6. The method according to claim 5, wherein the loss function comprises: ; in, in, For the aforementioned resistance loss, For the perceived loss, The multi-scale resolution loss, and Here, T is the actual fitting image, Y is the predicted fitting image, and D is the discriminator. It is the k-th feature map extracted from the real fitting image. It is the k-th feature map extracted from the pre-test garment image. yes or The number of elements in, V is the number of elements in the... The number of or the number of The number of It is the j-th feature map corresponding to the real fitting image. It is the j-th feature map corresponding to the pre-test garment image.

7. A method for generating fitting room images, characterized in that, include: Obtain images of the clothing to be tried on and the user's image; The user image is analyzed using a human body analysis algorithm to obtain the user's human body analysis image, and the user's torso image is obtained based on the user's human body analysis image.
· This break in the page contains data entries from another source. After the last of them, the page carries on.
/-- A reached time stays reached until show time has gone half the range past it. -/
theorem reached_advance_of_reached {now t : ShowTime} {n : Nat} (hn : n < 2147483648)
    (h : reached now t = true) :
    reached (now + BitVec.ofNat 32 n) t = true ↔ (now - t).toNat + n < 2147483648 := by
  have hlow := (reached_iff now t).1 h
  rw [reached_iff, distance_advance now t n]
  omega

/-- A stamp half the range from its capture counts as behind. -/
theorem offsetOf_half_neg (t : ShowTime) : offsetOf (t + 0x80000000#32) t < 0 := by
  have h : t + 0x80000000#32 - t = 0x80000000#32 := by bv_omega
  rw [offsetOf, h]
  decide

/-- Settles O4, from the distance of show time after an advance. -/
theorem showTimeReached : Obligations.ShowTimeReached := by
  unfold Obligations.ShowTimeReached
  intro now t
  refine ⟨reached_iff now t, fun h => ⟨rfl, ?_⟩, fun n hn => reached_advance_of_ahead hn,
    fun n hn => reached_advance_of_reached hn, offsetOf_half_neg t⟩
  have hlow := (not_reached_iff now t).1 h
  have hhigh := (now - t).isLt
  rw [ahead_of_not_reached h]
  omega

/-! ### Resets and the release (R5, R170) -/

/-- A request made of a READY port with no other waiting is taken at once (R166, R167, R175). -/
theorem State.askPort_ready {s : State} (who : Requester) (address count : Nat)
    (hr : s.smp.state = .ready) (hw : s.smp.waiting = []) :
    s.askPort who address count =
      { s with
        smp :=
          { state :=
              .busy { who := who, address := address, count := count, instant := s.instant } false
            waiting := [], sent := readCommand address, timer := 0 } } := by
  simp [State.askPort, State.arbitrate, State.choice, hr, hw, State.onSmp]

/-- A request made of a BUSY port waits for the arbiter (R166). -/
theorem State.askPort_busy {s : State} (who : Requester) (address count : Nat) {x : Transfer}
    {retried : Bool} (hb : s.smp.state = .busy x retried) :
    s.askPort who address count =
      { s with
        smp :=
          { s.smp with
            waiting := s.smp.waiting ++
              [{ who := who, address := address, count := count, instant := s.instant }] } } := by
  simp [State.askPort, State.arbitrate, hb, State.onSmp]

/-- The arbiter leaves a port that is not READY as it stands (R167). -/
theorem State.arbitrate_of_not_ready {s : State} (h : s.smp.state ≠ .ready) : s.arbitrate = s := by
  unfold State.arbitrate
  split
  · exact absurd ‹_› h
  · rfl

/-- With no signal waiting and the port not READY the end of an instant brings up the transmitter alone. -/
theorem State.finish_of_not_ready {u : State} (ha : u.agenda = []) (hp : u.smp.state ≠ .ready) :
    u.finish = { u with bus := { u.bus with tx := u.finish.bus.tx } } := by
  unfold State.finish
  rw [State.settle_nil _ ha, State.arbitrate_of_not_ready hp]
  exact State.syncTx_eq u

/-- The release of reset leaves the header's transfer in progress and the divider running (R170). -/
theorem State.releaseReset_ready {s : State} (straps : BitVec 5) (hr : s.smp.state = .ready)
    (hw : s.smp.waiting = []) :
    s.releaseReset straps =
      { s with
        sul := { s.sul with
          station := .loading, number := ⟨straps.toNat, straps.isLt⟩, phase := .header }
        clk := { s.clk with running := true }
        smp :=
          { state := .busy { who := .loader, address := 0, count := 16, instant := s.instant } false
            waiting := [], sent := readCommand 0, timer := 0 } } := by
  exact State.askPort_ready _ _ _ (by exact hr) (by exact hw)

theorem readCommand_zero : readCommand 0 = [0x03#8, 0x00#8, 0x00#8, 0x00#8] := by decide

theorem exec_resetRelease (straps : BitVec 5) (s : State) :
    exec (.resetRelease straps) s =
      act (fun s => s.sul.station = .reset) (·.releaseReset straps) s := rfl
The clothing in the image of the clothing to be tried is deformed according to the user's human body structure in the user image to obtain the deformed image of the clothing to be tried. The deformed image of the garment to be tried on and the user's torso image are input into the fitting model to generate the fitting image, wherein the fitting model is trained using the method described in any one of claims 1-6.

8. A computer device, characterized in that, include: At least one processor, and The memory communicatively connected to the at least one processor, wherein, The memory stores instructions that can be executed by the at least one processor to enable the at least one processor to perform the method according to any one of claims 1-7.

9. A computer-readable storage medium, characterized in that, The computer-readable storage medium stores computer-executable instructions for causing a computer device to perform the method as described in any one of claims 1-7.